Work required —
From the entries below, copy exactly the lines from the one that contains "fy s).gt = s.gt := rfl" through the one that contains "fc s).time = s.time := rfl", both included, and only those.

START Data excerpts

-- ==== Sys2Proof/Laws/State.lean ====
section
/-! SUPPORT. One lemma per field for each update of the state that leaves it, and what its own field reads
afterwards. -/

namespace Sys2Proof.Machine

variable (s : State) (off idx hi lo v b i n st : Nat) (u : UnitCode) (cause : W16) (seq : W32)
variable (c : CoreId) (k : ClusterId) (d : CDie) (nd : NDie) (p : HPort)
variable (x : CoreState) (xk : ClusterState) (xd : DieState) (xs : Slot) (xp : PortState) (xq : Peer) (xt : Tbl) (xn : NetTables)
variable (xr : Req) (xo : Dom) (xu : Nlu) (xl : Lane) (xe : EPort)
variable (fc : CoreState → CoreState) (fk : ClusterState → ClusterState) (fd : DieState → DieState) (fs : Slot → Slot)
variable (fp : PortState → PortState) (fg : GroupState → GroupState) (fn : NetTables → NetTables) (ft : TimeState → TimeState)
variable (fy : Canopy → Canopy) (fb : BootState → BootState) (fr : Ream → Ream) (fl : Lane → Lane) (fe : EPort → EPort)


/-! ### Updates that leave `gt` -/
@[simp] theorem addCnt_gt : (addCnt i n s).gt = s.gt := rfl
@[simp] theorem setCnt_gt : (setCnt i n s).gt = s.gt := rfl
@[simp] theorem setCore_gt : (setCore c x s).gt = s.gt := rfl
@[simp] theorem incCnt_gt : (incCnt i s).gt = s.gt := rfl
@[simp] theorem modCore_gt : (modCore c fc s).gt = s.gt := rfl
@[simp] theorem setCluster_gt : (setCluster k xk s).gt = s.gt := rfl
@[simp] theorem modCluster_gt : (modCluster k fk s).gt = s.gt := rfl
@[simp] theorem setRegW_gt : (setRegW off idx v s).gt = s.gt := rfl
@[simp] theorem setDie_gt : (setDie d xd s).gt = s.gt := rfl
@[simp] theorem modDie_gt : (modDie d fd s).gt = s.gt := rfl
@[simp] theorem setSlot_gt : (setSlot i xs s).gt = s.gt := rfl
@[simp] theorem setRegF_gt : (setRegF off idx hi lo v s).gt = s.gt := rfl
@[simp] theorem modSlot_gt : (modSlot i fs s).gt = s.gt := rfl
@[simp] theorem setPort_gt : (setPort p xp s).gt = s.gt := rfl
@[simp] theorem modPort_gt : (modPort p fp s).gt = s.gt := rfl
@[simp] theorem modGrp_gt : (modGrp fg s).gt = s.gt := rfl
@[simp] theorem setPeer_gt : (setPeer i xq s).gt = s.gt := rfl
@[simp] theorem setTbl_gt : (setTbl i xt s).gt = s.gt := rfl
@[simp] theorem setNet_gt : (setNet nd xn s).gt = s.gt := rfl
@[simp] theorem setSticky_gt : (setSticky off idx b s).gt = s.gt := rfl
@[simp] theorem modNet_gt : (modNet nd fn s).gt = s.gt := rfl
@[simp] theorem setReq_gt : (setReq i xr s).gt = s.gt := rfl
@[simp] theorem putDom_gt : (putDom i xo s).gt = s.gt := rfl
@[simp] theorem modTime_gt : (modTime ft s).gt = s.gt := rfl
@[simp] theorem setNlu_gt : (setNlu i xu s).gt = s.gt := rfl
@[simp] theorem modReam_gt : (modReam seq fr s).gt = s.gt := rfl
@[simp] theorem setLane_gt : (setLane i xl s).gt = s.gt := rfl
@[simp] theorem setUnit_gt : (setUnit u st cause s).gt = s.gt := rfl
@[simp] theorem modLane_gt : (modLane i fl s).gt = s.gt := rfl
@[simp] theorem setEPort_gt : (setEPort i xe s).gt = s.gt := rfl
@[simp] theorem modEPort_gt : (modEPort i fe s).gt = s.gt := rfl
@[simp] theorem modCanopy_gt : (modCanopy fy s).gt = s.gt := rfl
@[simp] theorem modBoot_gt : (modBoot fb s).gt = s.gt := rfl

/-! ### Updates that leave `time` -/
@[simp] theorem addCnt_time : (addCnt i n s).time = s.time := rfl
@[simp] theorem setCnt_time : (setCnt i n s).time = s.time := rfl
@[simp] theorem setCore_time : (setCore c x s).time = s.time := rfl
@[simp] theorem incCnt_time : (incCnt i s).time = s.time := rfl
@[simp] theorem modCore_time : (modCore c fc s).time = s.time := rfl
@[simp] theorem setCluster_time : (setCluster k xk s).time = s.time := rfl
@[simp] theorem modCluster_time : (modCluster k fk s).time = s.time := rfl
@[simp] theorem setRegW_time : (setRegW off idx v s).time = s.time := rfl
@[simp] theorem setDie_time : (setDie d xd s).time = s.time := rfl
@[simp] theorem modDie_time : (modDie d fd s).time = s.time := rfl
@[simp] theorem setSlot_time : (setSlot i xs s).time = s.time := rfl
@[simp] theorem setRegF_time : (setRegF off idx hi lo v s).time = s.time := rfl
@[simp] theorem modSlot_time : (modSlot i fs s).time = s.time := rfl
@[simp] theorem setPort_time : (setPort p xp s).time = s.time := rfl
@[simp] theorem modPort_time : (modPort p fp s).time = s.time := rfl
@[simp] theorem modGrp_time : (modGrp fg s).time = s.time := rfl
@[simp] theorem setPeer_time : (setPeer i xq s).time = s.time := rfl
@[simp] theorem setTbl_time : (setTbl i xt s).time = s.time := rfl
@[simp] theorem setNet_time : (setNet nd xn s).time = s.time := rfl
@[simp] theorem setSticky_time : (setSticky off idx b s).time = s.time := rfl
@[simp] theorem modNet_time : (modNet nd fn s).time = s.time := rfl
@[simp] theorem setReq_time : (setReq i xr s).time = s.time := rfl
@[simp] theorem putDom_time : (putDom i xo s).time = s.time := rfl
@[simp] theorem setNlu_time : (setNlu i xu s).time = s.time := rfl
@[simp] theorem modReam_time : (modReam seq fr s).time = s.time := rfl
@[simp] theorem setLane_time : (setLane i xl s).time = s.time := rfl
@[simp] theorem setUnit_time : (setUnit u st cause s).time = s.time := rfl
@[simp] theorem modLane_time : (modLane i fl s).time = s.time := rfl
@[simp] theorem setEPort_time : (setEPort i xe s).time = s.time := rfl
@[simp] theorem modEPort_time : (modEPort i fe s).time = s.time := rfl
@[simp] theorem modCanopy_time : (modCanopy fy s).time = s.time := rfl
@[simp] theorem modBoot_time : (modBoot fb s).time = s.time := rfl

END Data excerpts

Response area —
@[simp] theorem modCanopy_gt : (modCanopy fy s).gt = s.gt := rfl
@[simp] theorem modBoot_gt : (modBoot fb s).gt = s.gt := rfl

/-! ### Updates that leave `time` -/
@[simp] theorem addCnt_time : (addCnt i n s).time = s.time := rfl
@[simp] theorem setCnt_time : (setCnt i n s).time = s.time := rfl
@[simp] theorem setCore_time : (setCore c x s).time = s.time := rfl
@[simp] theorem incCnt_time : (incCnt i s).time = s.time := rfl
@[simp] theorem modCore_time : (modCore c fc s).time = s.time := rfl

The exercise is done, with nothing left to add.